For why had the captain said it like that, instead of, Anybody in your family in…? Or Was your father in? Or — for it was almost as if — I couldn’t say it in words, as I told this captain a thing or two about my father’s friend who was one of the few guys he would listen to for long. The captain agreed silently. “And he was right,” I said. Captain nodded. This exception an older friend in Wisconsin, with a binder full of plastic-sleeved posed-corpse snaps who hunted whitetail deer with legendary skill owing he said to what he had learned along the Cua Viet River in the early 70s. The stealth needed to survive serving in a so-called Studies and Observation Group, to say nothing of his old M-1951 flak vest in case he was shot at by another numbskull out in the woods — too hot to wear in the jungle in the old days, comfortable in hunting season now: so now he would stalk a doe and buck by wading a stream never lifting his feet out of the water — deer didn’t associate streams and humans, if you wanted to know. On the ground he adopted a high crawl — hands and knees in waist-high cover, in low you went on your belly like deer scraping under a fence.
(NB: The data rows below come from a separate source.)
-- ==== Sys2Proof/Laws/Weights.lean ====
section
/-!
SUPPORT. The weights of the tree BUILD_TREE makes: sums that do not wrap, and pops in rising order of the key (41_tree_builder.md
R143, R144, R147, R149).
-/
namespace Sys2Proof.Machine

theorem entryOf_append {nodes : List Node} {n : NodeIx} (h : n.toNat < nodes.length) (m : Node) :
    entryOf (nodes ++ [m]) n = entryOf nodes n := by
  unfold entryOf
  rw [List.getElem?_append_left h]

/-- The queue and the arena while BUILD_TREE combines, as to their weights, the leaves summing to `S`. -/
structure Weighed (S : Nat) (nodes : List Node) (pq : List Entry) : Prop where
  total    : (pq.map fun e => e.weight.toNat).sum = S
  small    : S < 2 ^ 40
  positive : ∀ e ∈ pq, 0 < e.weight.toNat
  pairs    : ∀ (i : Nat) (w : Weight) (l r : NodeIx), nodes[i]? = some (.internal w l r) →
    ∃ a b, entryOf nodes l = some a ∧ entryOf nodes r = some b ∧ w = a.weight + b.weight ∧
      w.toNat = a.weight.toNat + b.weight.toNat ∧ keyBefore a b = true
  chain    : ∀ (i : Nat) (w w' : Weight) (l r l' r' : NodeIx), nodes[i]? = some (.internal w l r) →
    nodes[i + 1]? = some (.internal w' l' r') → ∃ b a', entryOf nodes r = some b ∧ entryOf nodes l' = some a' ∧ keyBefore b a' = true
  above    : ∀ (w : Weight) (l r : NodeIx), nodes[nodes.length - 1]? = some (.internal w l r) →
    ∃ b, entryOf nodes r = some b ∧ ∀ e ∈ pq, keyBefore b e = true

theorem Weighed.perm {S : Nat} {nodes : List Node} {pq pq' : List Entry} (h : Weighed S nodes pq) (hp : pq.Perm pq') :
    Weighed S nodes pq' where
  total := by rw [← h.total]; exact (hp.map _).sum_eq.symm
  small := h.small
  positive := fun e he => h.positive e (hp.mem_iff.2 he)
  pairs := h.pairs
  chain := h.chain
  above := fun w l r hn => by
    obtain ⟨b, hb, he⟩ := h.above w l r hn
    exact ⟨b, hb, fun e hm => he e (hp.mem_iff.2 hm)⟩

/-- A turn of the combine loop, when the two least entries of the queue are `e` and `f`, in that order. -/
theorem Weighed.join {S L : Nat} {nodes : List Node} {e f : Entry} {q : List Entry} (hF : Forest L nodes (e :: f :: q))
    (h : Weighed S nodes (e :: f :: q)) (hef : keyBefore e f = true) (hq : ∀ x ∈ q, keyBefore f x = true) :
    Weighed S (nodes ++ [.internal (e.weight + f.weight) e.node f.node])
      ({ weight := e.weight + f.weight, node := BitVec.ofNat 9 nodes.length } :: q) := by
  have ht := h.total
  simp only [List.map_cons, List.sum_cons] at ht
  have hs := h.small
  have hsum : (e.weight + f.weight).toNat = e.weight.toNat + f.weight.toNat := by
    rw [BitVec.toNat_add]; apply Nat.mod_eq_of_lt; omega
  have hent : ∀ x ∈ e :: f :: q, entryOf nodes x.node = some x := fun x hx => by
    obtain ⟨n, hn, hw⟩ := hF.queued x hx
    rw [entryOf, hn]; simp [hw]
  have he := hF.node_lt (e := e) (by simp)
  have hf := hF.node_lt (e := f) (by simp)
  have hpe := h.positive e (by simp)
  have hold : ∀ {n : NodeIx} {a : Entry}, entryOf nodes n = some a →
      entryOf (nodes ++ [.internal (e.weight + f.weight) e.node f.node]) n = some a := fun {n a} hn => by
    rw [entryOf_append _ _]; exact hn
    unfold entryOf at hn
    rcases Nat.lt_or_ge n.toNat nodes.length with hlt | hge
    · exact hlt
    · rw [List.getElem?_eq_none hge] at hn; simp at hn
  have hget : ∀ {i : Nat} {n : Node}, (nodes ++ [Node.internal (e.weight + f.weight) e.node f.node])[i]? = some n →
      (i < nodes.length ∧ nodes[i]? = some n) ∨ (i = nodes.length ∧ n = .internal (e.weight + f.weight) e.node f.node) := by
    intro i n hn
    rcases Nat.lt_or_ge i nodes.length with hlt | hge
    · rw [List.getElem?_append_left hlt] at hn; exact .inl ⟨hlt, hn⟩
    · rw [List.getElem?_append_right hge] at hn
      cases hd : i - nodes.length with
      | zero =>
        rw [hd] at hn
        simp only [List.getElem?_cons_zero, Option.some.injEq] at hn
        exact .inr ⟨by omega, hn.symm⟩
      | succ k => rw [hd] at hn; simp at hn
  refine ⟨by simp only [List.map_cons, List.sum_cons]; omega, hs, ?_, ?_, ?_, ?_⟩
  · intro x hx
    rcases List.mem_cons.1 hx with rfl | hx
    · show 0 < (e.weight + f.weight).toNat; omega
    · exact h.positive x (by simp [hx])
  · intro i w l r hn
    rcases hget hn with ⟨_, hn⟩ | ⟨_, hn⟩
    · obtain ⟨a, b, ha, hb, hw, hw', hk⟩ := h.pairs i w l r hn
      exact ⟨a, b, hold ha, hold hb, hw, hw', hk⟩
    · obtain ⟨rfl, rfl, rfl⟩ := by simpa using hn
      exact ⟨e, f, hold (hent e (by simp)), hold (hent f (by simp)), rfl, hsum, hef⟩
  · intro i w w' l r l' r' hn hn'
    rcases hget hn' with ⟨_, hn'⟩ | ⟨hi, hn'⟩
    · rcases hget hn with ⟨_, hn⟩ | ⟨hi, _⟩
      · obtain ⟨b, a', hb, ha', hk⟩ := h.chain i w w' l r l' r' hn hn'
        exact ⟨b, a', hold hb, hold ha', hk⟩
      · omega
    · obtain ⟨rfl, rfl, rfl⟩ := by simpa using hn'
      rcases hget hn with ⟨_, hn⟩ | ⟨hi', _⟩
      · obtain ⟨b, hb, hk⟩ := h.above w l r (by rw [← hi]; simpa using hn)
        exact ⟨b, e, hold hb, hold (hent e (by simp)), hk e (by simp)⟩
      · omega
  · intro w l r hn
    rcases hget hn with ⟨hlt, _⟩ | ⟨_, hn⟩
    · simp at hlt
    · obtain ⟨rfl, rfl, rfl⟩ := by simpa using hn
      refine ⟨f, hold (hent f (by simp)), fun x hx => ?_⟩
      rcases List.mem_cons.1 hx with rfl | hx
      · rw [keyBefore_iff]; exact .inl (by show f.weight.toNat < (e.weight + f.weight).toNat; omega)
      · exact hq x hx

theorem Weighed.combinePair {S L : Nat} {nodes : List Node} {pq : List Entry} (hF : Forest L nodes pq) (h : Weighed S nodes pq)
    (h2 : 1 < pq.length) : Weighed S (combinePair (nodes, pq)).1 (combinePair (nodes, pq)).2 := by
  obtain ⟨e, f, he, hf, hme, hmf, hlen⟩ := two_least h2
  have hp : pq.Perm (e :: f :: (pq.erase e).erase f) :=
    (List.perm_cons_erase hme).trans (List.Perm.cons e (List.perm_cons_erase hmf))
  have hnd : (e :: f :: (pq.erase e).erase f).Nodup :=
    List.Nodup.of_map _ ((hp.map _).nodup_iff.1 hF.nodup)
  rw [List.nodup_cons, List.nodup_cons, List.mem_cons, not_or] at hnd
  simp only [Machine.combinePair, he, hf]
  refine Weighed.perm ((h.perm hp).join (hF.perm hp) ?_ fun x hx => ?_) (insertEntry_perm _ _).symm
  · exact (leastEntry_spec he).2 f (List.mem_of_mem_erase hmf) (fun hc => hnd.1.1 hc.symm)
  · exact (leastEntry_spec hf).2 x (List.mem_of_mem_erase hx) (fun hc => hnd.2.1 (hc ▸ hx))

theorem Weighed.combinePairs {S L k : Nat} {nodes : List Node} {pq : List Entry} (hF : Forest L nodes pq) (h : Weighed S nodes pq) :
    Weighed S (combinePairs k (nodes, pq)).1 (combinePairs k (nodes, pq)).2 := by
  induction k generalizing nodes pq with
  | zero => exact h
  | succ k ih =>
    simp only [Machine.combinePairs]
    split
    · rename_i h2
      exact ih (hF.combinePair h2).1 (h.combinePair hF h2)
    · exact h

/-- The sum of the frequencies, exact. -/
def State.freqTotal (s : State) : Nat := (symbols.map fun sym => (s.freqAt sym).toNat).sum

theorem sum_le_mul {f : Byte → Nat} {m : Nat} (l : List Byte) (h : ∀ x, f x ≤ m) : (l.map f).sum ≤ l.length * m := by
  induction l with
  | nil => simp
  | cons a l ih =>
    have := h a
    rw [List.map_cons, List.sum_cons, List.length_cons, Nat.add_mul]; omega

theorem symbols_length : symbols.length = 256 := by simp [symbols]

theorem freqTotal_lt (s : State) : s.freqTotal < 2 ^ 40 := by
  have h := sum_le_mul (f := fun sym => (s.freqAt sym).toNat) (m := 2 ^ 32 - 1) symbols (fun x => by
    have := (s.freqAt x).isLt; omega)
  rw [symbols_length] at h
  unfold State.freqTotal
  omega

/-- The absent symbols add nothing to the sum of the frequencies. -/
theorem freqTotal_alphabet (s : State) : s.freqTotal = (s.alphabet.map fun sym => (s.freqAt sym).toNat).sum := by
  unfold State.freqTotal State.alphabet
  generalize symbols = l
  induction l with
  | nil => rfl
  | cons a l ih =>
    rw [List.filter_cons, List.map_cons, List.sum_cons, ih]
    split
    · simp
    · rename_i h
      have : s.freqAt a = 0#32 := by simpa [State.present] using h
      simp [this]

/-- The sum of 44_decoder.md R186 does not wrap. -/
theorem freqSum_toNat (s : State) : s.freqSum.toNat = s.freqTotal := by
  have key : ∀ (l : List Byte) (acc : Weight), acc.toNat + (l.map fun sym => (s.freqAt sym).toNat).sum < 2 ^ 40 →
      (l.foldl (fun acc sym => acc + (s.freqAt sym).setWidth 40) acc).toNat =
        acc.toNat + (l.map fun sym => (s.freqAt sym).toNat).sum := by
    intro l
    induction l with
    | nil => intro acc _; simp
    | cons a l ih =>
      intro acc h
      simp only [List.map_cons, List.sum_cons] at h
      have hlt := (s.freqAt a).isLt
      have hacc : (acc + (s.freqAt a).setWidth 40).toNat = acc.toNat + (s.freqAt a).toNat := by
        rw [BitVec.toNat_add, BitVec.toNat_setWidth, Nat.mod_eq_of_lt (show (s.freqAt a).toNat < 2 ^ 40 by omega)]
        apply Nat.mod_eq_of_lt; omega
      rw [List.foldl_cons, ih _ (by omega), List.map_cons, List.sum_cons, hacc]; omega
  have h := freqTotal_lt s
  unfold State.freqTotal at h
  have := key symbols 0#40 (by simpa using h)
  simpa [State.freqSum, State.freqTotal] using this

/-- The leaves, all queued, weigh what the table sums to. -/
theorem Weighed.ofLeaves {s : State} {pq : List Entry} (hp : pq.Perm (allEntries (s.alphabet.map (leafOf s.freq)))) :
    Weighed s.freqTotal (s.alphabet.map (leafOf s.freq)) pq := by
  refine Weighed.perm ?_ hp.symm
  have hwid : ∀ sym, ((s.freqAt sym).setWidth 40 : Weight).toNat = (s.freqAt sym).toNat := fun sym => by
    rw [BitVec.toNat_setWidth]; apply Nat.mod_eq_of_lt; have := (s.freqAt sym).isLt; omega
  have hno : ∀ (i : Nat) (w : Weight) (l r : NodeIx), (s.alphabet.map (leafOf s.freq))[i]? ≠ some (.internal w l r) := by
    intro i w l r hn
    obtain ⟨hi, hn⟩ := List.getElem?_eq_some_iff.1 hn
    simp [leafOf] at hn
  refine ⟨?_, freqTotal_lt s, fun e he => ?_, fun i w l r hn => absurd hn (hno _ _ _ _),
    fun i w w' l r l' r' hn => absurd hn (hno _ _ _ _), fun w l r hn => absurd hn (hno _ _ _ _)⟩
  · rw [freqTotal_alphabet]
    congr 1
    apply List.ext_getElem
    · simp [allEntries]
    · intro i h1 h2
      simp only [allEntries, List.getElem_map, List.getElem_zipIdx, leafOf, Node.weight]
      exact hwid _
  · obtain ⟨i, hi, rfl⟩ := mem_allEntries.1 he
    simp only [List.getElem_map, leafOf, Node.weight]
    rw [show (s.freq[(s.alphabet[i]'(by simpa using hi)).toNat]'(symbol_lt _)) = s.freqAt (s.alphabet[i]'(by simpa using hi)) from rfl, hwid]
    have hm : s.alphabet[i]'(by simpa using hi) ∈ s.alphabet := List.getElem_mem _
    rw [mem_alphabet] at hm
    have : (s.freqAt (s.alphabet[i]'(by simpa using hi))).toNat ≠ 0 := fun h0 => hm (BitVec.eq_of_toNat_eq (by simpa using h0))
    omega

/-- The tree BUILD_TREE leaves, as to its weights. -/
theorem buildTree_weighed {s t : State} (h : s.alphabet ≠ []) (ht : buildTree s = .ok t) : Weighed s.freqTotal t.node t.pq := by
  obtain ⟨u, pq0, h1, _, h3, _, h5, _, _, _⟩ := buildTree_spec h
  obtain rfl : t = u := by rw [ht] at h1; exact Except.ok.inj h1
  have hw := (Weighed.ofLeaves (s := s) h3).combinePairs (k := s.alphabet.length) (by
    have := Forest.ofLeaves h (alphabet_length_le s) h3
    exact this)
  rw [← h5] at hw
  exact hw

theorem entryOf_eq_some {nodes : List Node} {n : NodeIx} {a : Entry} (h : entryOf nodes n = some a) :
    ∃ x, nodes[n.toNat]? = some x ∧ x.weight = a.weight := by
  unfold entryOf at h
  cases hn : nodes[n.toNat]? with
  | none => simp [hn] at h
  | some x => exact ⟨x, rfl, by simp [hn] at h; rw [← h]⟩

/-- Every node's weight is the exact sum of the leaves below it (R147). -/
theorem Weighed.leavesBelow {S : Nat} {nodes : List Node} {pq : List Entry} (h : Weighed S nodes pq)
    (hb : ∀ i n, nodes[i]? = some n → childrenBelow i n = true) (depth : Nat) (n : NodeIx) (x : Node) (hd : n.toNat < depth)
    (hx : nodes[n.toNat]? = some x) : leavesBelow nodes depth n = x.weight.toNat := by
  induction depth generalizing n x with
  | zero => omega
  | succ depth ih =>
    cases x with
    | leaf sym w => simp [Machine.leavesBelow, hx, Node.weight]
    | internal w l r =>
      obtain ⟨a, b, ha, hb', _, hw, _⟩ := h.pairs _ _ _ _ hx
      obtain ⟨xl, hxl, hwl⟩ := entryOf_eq_some ha
      obtain ⟨xr, hxr, hwr⟩ := entryOf_eq_some hb'
      have hc := hb _ _ hx
      simp only [childrenBelow, Bool.and_eq_true, decide_eq_true_eq] at hc
      simp only [Machine.leavesBelow, hx]
      rw [ih l xl (by omega) hxl, ih r xr (by omega) hxr, hwl, hwr, Node.weight, hw]

/-- The weights of the internal nodes do not fall from one to the next (R147). -/
theorem Weighed.next_le {S : Nat} {nodes : List Node} {pq : List Entry} (h : Weighed S nodes pq) {i : Nat} {w w' : Weight}
    {l r l' r' : NodeIx} (hn : nodes[i]? = some (.internal w l r)) (hn' : nodes[i + 1]? = some (.internal w' l' r')) :
    w.toNat ≤ w'.toNat := by
  obtain ⟨a, b, _, hb, _, hw, hab⟩ := h.pairs _ _ _ _ hn
  obtain ⟨a', b', ha', _, _, hw', hab'⟩ := h.pairs _ _ _ _ hn'
  obtain ⟨x, y, hx, hy, hxy⟩ := h.chain _ _ _ _ _ _ _ hn hn'
  rw [hb] at hx
  rw [ha'] at hy
  obtain rfl := Option.some.inj hx
  obtain rfl := Option.some.inj hy
  have h1 := weight_le_of_keyBefore hab
  have h2 := weight_le_of_keyBefore hxy
  have h3 := weight_le_of_keyBefore hab'
  omega

end Sys2Proof.Machine
end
Knowledge is power, it breeds respect, my father had told me driving home from practice — respect for deer, my father added of this friend with whom he went along once or twice a year but who did not hunt himself though fished for old ironsnout pike just to get them. It was that other war not properly finished that his friend recalled—“that he’s scared now that he wasn’t scared then: understand?” said my father wheeling a practically rightangle turn in front of a ghostly oncoming truck into our street, explaining because what was obvious if you have to ask can’t be explained to you but he was explaining in case—“And that he lost time once, time itself — do you understand, Zach? — ” not understanding, himself, how I loved him for that “time” weirdness—“a dead gook lying face up in the river, minutes on end, he thought, underwater, and so he moved on” the way SOG trained for silently, but the VC must have held his breath, next thing my father’s friend heard something, dived behind a tree, VC winged him, the dead-in-the-water VC up and firing. “With what?” I said—“he stashed his rifle out of the water?” “With what, with what? For God’s sake, Zach, do you understand what I’m saying?” “A sound you said, Dad — what kind of sound?” “What kind of—!” My father was angered by questions he understood as a substitute for something else like silence or…competitive performance, I actually said now to the captain, feeling disloyal. “They were stupid questions but I asked them: Were flak vests designed to stop bullets?” “Stupid?” said the captain. “‘And you went hunting, Dad, even if you say you didn’t really, and I don’t have a big case for the deer if they want to hang around and get shot.’” The captain laughed. I said, “The stupid questions are the right ones sometimes.” “If you keep them to yourself,” the captain said. “Where I overshoot,” I said—“You still do, so watch it,” he said. It was like So long, which shouldn’t have bothered me.